BS-seq, extensively used for mapping DNA methylation patterns, employs sodium bisulfite, which selectively deaminates unmodified C to Uracil (U) while preserving 5mC and 5hmC. In the subsequent PCR and sequencing steps, U is interpreted as thymine (T) (Fig. 3A). By comparing bisulfite-converted sequences with the reference genome, 5mC and 5hmC can be distinguished from unmodified C. However, 5hmC reacts with bisulfite, to produce cytosine-5-methylenesulfonate (CMS). As CMS base pairs with G during amplification, the initial 5hmC base becomes indistinguishable from 5mC in sequencing. 5fC and 5caC present another challenge with bisulfite treatment, as they undergo deamination similar to unmodified cytosine. In Whole-Genome Bisulfite Sequencing (WGBS), bisulfite treatment is done after adaptor tagging, resulting in bisulfite-induced fragmentation of adaptor-tagged template DNAs. In contrast, post-bisulfite adaptor tagging (PBAT) involves bisulfite treatment before adaptor tagging; therefore, avoiding bisulfite-induced fragmentation of adaptor-tagged template DNAs. The PBAT method can produce a significant number of unamplified reads even with subnanogram quantities of DNA. In addition, PBAT offers the advantage of success in experiments with limited input material, such as fewer than 100 cells (32). Oxidative bisulfite sequencing (oxBS-Seq) uses potassium perruthenate (KRuO4) oxidation of 5hmC to 5fC to eliminate the 5hmC signal from WGBS; thereby, exclusively detecting 5mC (33). While it is possible to derive base-resolution 5hmC levels by comparing and subtracting oxBS results from WGBS, the subtraction-based method lacks high accuracy.

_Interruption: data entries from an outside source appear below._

/-- R140: the handle that a slot's number and generation make names the slot while it is taken. -/
theorem State.handle_named {s : State} {l : Loc} {n : Nat} {g : BitVec 10} (hn : n < 64) (hs : ((s.core l).tile n).state ≠ 0)
    (hg : ((s.core l).tile n).gen = g) : s.handle l (BitVec.ofNat 64 (n + g.toNat * 64)) = some n := by
  have small := g.isLt
  have value : (BitVec.ofNat 64 (n + g.toNat * 64)).toNat = n + g.toNat * 64 := by
    rw [BitVec.toNat_ofNat]
    omega
  have place : fieldOf (BitVec.ofNat 64 (n + g.toNat * 64)) 0 6 = n := by
    rw [fieldOf, bitsOf, value]
    omega
  have age : fieldOf (BitVec.ofNat 64 (n + g.toNat * 64)) 6 10 = g.toNat := by
    rw [fieldOf, bitsOf, value]
    omega
  have rest : fieldOf (BitVec.ofNat 64 (n + g.toNat * 64)) 16 48 = 0 := by
    rw [fieldOf, bitsOf, value]
    omega
  unfold State.handle
  dsimp only
  rw [place, age, rest]
  exact if_pos ⟨rfl, hs, by rw [hg]⟩

/-! ### `tile.alloc` (R282) -/

/-- The entry of a new tile (R139, R282). -/
def State.placeTile (s : State) (n p : Nat) (shape : Word) : State :=
  s.updTile s.cur.loc n fun t =>
    { t with base := BitVec.ofNat 22 (p % 2 ^ 22), rows := BitVec.ofNat 9 (fieldOf shape 0 9)
             cols := BitVec.ofNat 9 (fieldOf shape 9 9), fmt := BitVec.ofNat 6 (fieldOf shape 18 6), state := 2, status := 0
             marked := false, launch := s.my.launch, lmod := s.my.lmod }

theorem State.tile_placeTile (s : State) (n p : Nat) (shape : Word) : ((s.placeTile n p shape).core s.cur.loc).tile n =
    { (s.core s.cur.loc).tile n with
      base := BitVec.ofNat 22 (p % 2 ^ 22), rows := BitVec.ofNat 9 (fieldOf shape 0 9)
      cols := BitVec.ofNat 9 (fieldOf shape 9 9), fmt := BitVec.ofNat 6 (fieldOf shape 18 6), state := 2, status := 0
      marked := false, launch := s.my.launch, lmod := s.my.lmod } := s.tile_updTile _ _ _

/-- What the allocation does once the page of its base is known. -/
def State.allocate (s1 : State) (d : Reg) (p : Nat) (shape : Word) : Eff :=
  match (s1.core s1.cur.loc).freeSlot with
  | none => put s1 d (BitVec.allOnes 64) fun s => .done s .seq
  | some n =>
    put (s1.placeTile n p shape) d (BitVec.ofNat 64 (n + ((s1.core s1.cur.loc).tile n).gen.toNat * 64)) fun s => .done s .seq

theorem State.allocate_none {s1 t : State} {d : Reg} {p : Nat} {shape : Word} (hf : s1.cur.fan = [])
    (hn : (s1.core s1.cur.loc).freeSlot = none) (ht : takes s1 d (BitVec.allOnes 64) = some t) :
    s1.allocate d p shape = .done t .seq := by
  rw [State.allocate, hn]
  exact put_takes hf ht

theorem State.allocate_some {s1 t : State} {d : Reg} {p n : Nat} {shape : Word} (hf : s1.cur.fan = [])
    (hn : (s1.core s1.cur.loc).freeSlot = some n)
    (ht : takes (s1.placeTile n p shape) d (BitVec.ofNat 64 (n + ((s1.core s1.cur.loc).tile n).gen.toNat * 64)) = some t) :
    s1.allocate d p shape = .done t .seq := by
  rw [State.allocate, hn]
  exact put_takes (s := s1.placeTile n p shape) hf ht

theorem settled_canLoad {s : State} {d : Reg} (hf : s.cur.fan = []) (h : settled s d) : s.canLoad (Reg.num d) = true := by
  cases d with
  | g n => exact canWriteG_settled hf h
  | z => rfl
  | port p => rfl

theorem exec_tileAlloc {a b d : Reg} {s s1 : State} {v shape : Word} {p pb z : Nat} {e : Word} (h : Alone s) (ha : s.my.anch)
    (hv : gives s a = some (v, s)) (hb : gives s b = some (shape, s)) (hs : shapeOk shape) (h64 : v.toNat % 64 = 0)
    (hbad : vaBad v = false) (hls : spaceOf v = .ls) (hown : lsOwner v = s.cur.loc) (hwin : windowAt v = none)
    (hd : settled s d) (hc : s.check { s.myReq (.core s.cur.loc) v 1 false with locks := false } = (s1, .ok p e pb z))
    (hpage : v.toNat + fieldOf shape 0 9 * tilePitch (fieldOf shape 9 9) (fieldOf shape 18 6) ≤ pb + z)
    (harea : inArea (p % 2 ^ 22) (fieldOf shape 0 9 * tilePitch (fieldOf shape 9 9) (fieldOf shape 18 6)) = false)
    (hfmt : pteFmt e = 0 ∨ pteFmt e = fieldOf shape 18 6) (hgeo : pteGeo e = 0) :
    exec (.tileAlloc d a b) s = .next ((s1.allocate d p shape).finish s) := by
  change execTileAlloc d a b s = _
  rw [execTileAlloc, issue_alone h.1]
  refine congrArg (fun r : Eff => Host.Outcome.next (r.finish s)) ?_
  rw [anchored, if_pos ha, src_gives hv, src_gives hb]
  dsimp only
  rw [hs, settled_canLoad h.2 hd]
  have place : ¬(vaBad v = true ∨ spaceOf v ≠ .ls ∨ lsOwner v ≠ s.cur.loc ∨ (windowAt v).isSome = true) := by
    simp [hbad, hls, hown, hwin]
  have fits : ¬(pb + z < v.toNat + fieldOf shape 0 9 * tilePitch (fieldOf shape 9 9) (fieldOf shape 18 6) ∨
      inArea (p % 2 ^ 22) (fieldOf shape 0 9 * tilePitch (fieldOf shape 9 9) (fieldOf shape 18 6)) = true ∨
      (pteFmt e ≠ 0 ∧ pteFmt e ≠ fieldOf shape 18 6) ∨ pteGeo e ≠ 0) := by
    rintro (beyond | area | ⟨own, other⟩ | geo)
    · omega
    · exact Bool.false_ne_true (harea.symm.trans area)
    · exact hfmt.elim own other
    · exact geo hgeo
  rw [if_neg (by decide), if_neg (not_not.2 h64), if_neg place, if_neg (by decide), hc]
  exact if_neg fits

/-! ### Parked requests meanwhile -/

/-- The requests that a home's fault queue holds. -/
def HomeSt.parked (x : HomeSt) : List Pkt := x.faults.filterMap fun e => match e.item with | .request p => some p | _ => none

theorem SMap.mem_parked_get (m : SMap HomeSt) (k : Nat) {p : Pkt} (h : p ∈ (m.get {} k).parked) :
    p ∈ m.flatMap fun x => x.2.parked := by
  induction m with
  | nil => cases h
  | cons x r ih =>
    rw [List.flatMap_cons, List.mem_append]
    unfold SMap.get at h
    split at h
    · exact .inl h
    · exact .inr (ih h)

A major drawback of bisulfite conversion-based arrays is that bisulfite-treated DNA lacks cytosine; consequently, reduces sequence complexity and results in increased redundancy. The converted unmodified cytosine, representing around 95% of all cytosine in the genome, leads to reduced complexity, lower mapping efficiency, and biased genomic coverage after bisulfite treatment. Additionally, it causes DNA damage and loss due to a harsh chemical reaction.
A bisulfite-free method, Chemical-assisted pyridine borane sequencing (CAPS), can be utilized for the specific sequencing of 5hmC (34, 35). CAPS employs potassium ruthenate oxidation to convert 5hmC to 5fC, followed by borane reduction of 5fC to dihydrouracil (DHU). Subsequent PCR transforms DHU to thymine. Although CAPS achieves a conversion efficiency of 83.1% for 5hmC-to-T, CAPS+ improves this approach by replacing potassium ruthenate oxidation with milder chemical oxidation reactions. It uses 4-acetamido-2,2,6,6-tetramethylpiperidine-1-oxoammonium tetra-fluoroborate (ACT+ BF4−) to oxidize 5hmC to 5fC and employs sodium chlorite (NaClO2) in the Pinnick oxidation to convert 5fC into 5caC. Consequently, CAPS+ achieves an improved conversion rate of 94.5% for 5hmC (36).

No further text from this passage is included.